[WORKING DATA]

-- ==== Sys2Proof/Machine/ResetCommands.lean ====
section
/-! DEFINITION. The meanings of RESET and RESET_RELEASE, and the two forms that the meanings of the other
commands take (09_the_memory_path.md, R168; 10_layout_and_profile.md, R170). -/

namespace Sys2Proof.Machine

/-! ## The form of a meaning -/

/-- A command that comes about when `due` holds, and then has an effect; otherwise nothing has happened at
the part, and only the step's end stands (DESIGN CHOICE, log entries 2 and 3). -/
def when (due : State → Bool) (effect : State → State) (s : State) : Host.Outcome State Fault Refusal :=
  live (fun s => if due s then effect s else s) s

/-- The same for a command whose effect may give events to other blocks: they are taken in the same step. -/
def whenDeliver (due : State → Bool) (effect : State → State) (s : State) :
    Host.Outcome State Fault Refusal :=
  when due (fun s => (effect s).deliver) s

/-- The change of an input level: while RESET is asserted it is the level alone that changes (DEDUCED,
log entry 3). -/
def whenLevel (level : State → State) (due : State → Bool) (effect : State → State) (s : State) :
    Host.Outcome State Fault Refusal :=
  if s.inReset then .next (level s) else whenDeliver due effect s

/-! ## RESET (R168) -/

/-- The write that the word in progress on the port makes, if it is a write. -/
def State.portWrite (s : State) : Option Access :=
  match s.gate.port with
  | some (.scanEntry x _) | some (.scanHeader x _) => some x
  | some .hostWrite => s.gate.buffer.head?.map HostWrite.access
  | some .control =>
    match s.gate.ops.head?.bind (·.todo.head?) with
    | some (.wr x) => some x
    | _ => none
  | some .slipLog => s.slips.nextLogWord
  | _ => none

/-- Memory as the word in progress on the port leaves it (R168). -/
def State.memAtReset (s : State) : Memory :=
  match s.portWrite with
  | some x => s.mem.write x
  | none => s.mem

/-- The Memory Gate's state at reset: the waiting write is kept, a read in progress on the port completes,
and any other read waits for the release (R168). -/
def State.gateAtReset (s : State) : Gate :=
  let g := { Gate.reset with readData := s.gate.readData, waiting := s.gate.waiting }
  match s.gate.read with
  | some r =>
    if s.gate.port = some .hostRead then { g with readData := s.mem.word r.target }
    else { g with read := some { addr := r.addr, target := r.addr, held := none } }
  | none => g

/-- RESET is asserted: every block takes its reset state, memory is as the last completed word left it, and
the levels of the inputs stay what they are (R21, R30, R43, R77, R99, R122, R153, R168, R177, R181,
R189). -/
def State.assertReset (s : State) : State :=
  { State.reset with
    crystal := s.crystal
    mem := s.memAtReset
    gate := s.gateAtReset
    carriage := { Carriage.reset with home := s.carriage.home, limit := s.carriage.limit }
    line := { Line.reset with loop := s.line.loop, carrier := { Carrier.reset with since := s.crystal } }
    jobs :=
      { Jobs.reset with
        clampClosed := s.jobs.clampClosed, mount := if s.jobs.clampClosed then .fresh else .opened }
    slips := { SlipUnit.reset with busy := s.slips.busy, paper := s.slips.paper }
    pending := s.pending }

/-- RESET (R168). -/
def execReset (s : State) : Host.Outcome State Fault Refusal := .next s.assertReset

/-! ## RESET_RELEASE (R170) -/

/-- The clock's tick and the PWM period start at the release (R140; DESIGN CHOICE, log entry 13). -/
def State.startClocks (s : State) : State :=
  { s with
    inReset := false
    clock := { s.clock with nextTick := some (s.now + 1000000) }
    drum := { s.drum with pwm := { s.drum.pwm with start := s.crystal } } }

/-- The read that reset has held back is sorted afresh (R168). -/
def State.releaseRead (s : State) : State :=
  s.withGate { s.gate with read := s.gate.read.map s.sorted }

/-- SLIP_PAPER is examined at the release (R150). -/
def State.examinePaper (s : State) : State :=
  if s.slips.paper then s else s.withSlips s.slips.enterPaperOut

/-- RESET_RELEASE (R140, R150, R168, R170). -/
def execResetRelease (s : State) : Host.Outcome State Fault Refusal :=
  .next
    (if s.inReset then finish s s.startClocks.acceptWaiting.releaseRead.examinePaper.beginLoad
    else finish s s)

end Sys2Proof.Machine
end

[/WORKING DATA]

▶ **WORK ITEM**: Return, from the data above, each line in which the string "crystal" appears.

▶ **RESULT OF THE TASK**:
    crystal := s.crystal
    line := { Line.reset with loop := s.line.loop, carrier := { Carrier.reset with since := s.crystal } }
    drum := { s.drum with pwm := { s.drum.pwm with start := s.crystal } } }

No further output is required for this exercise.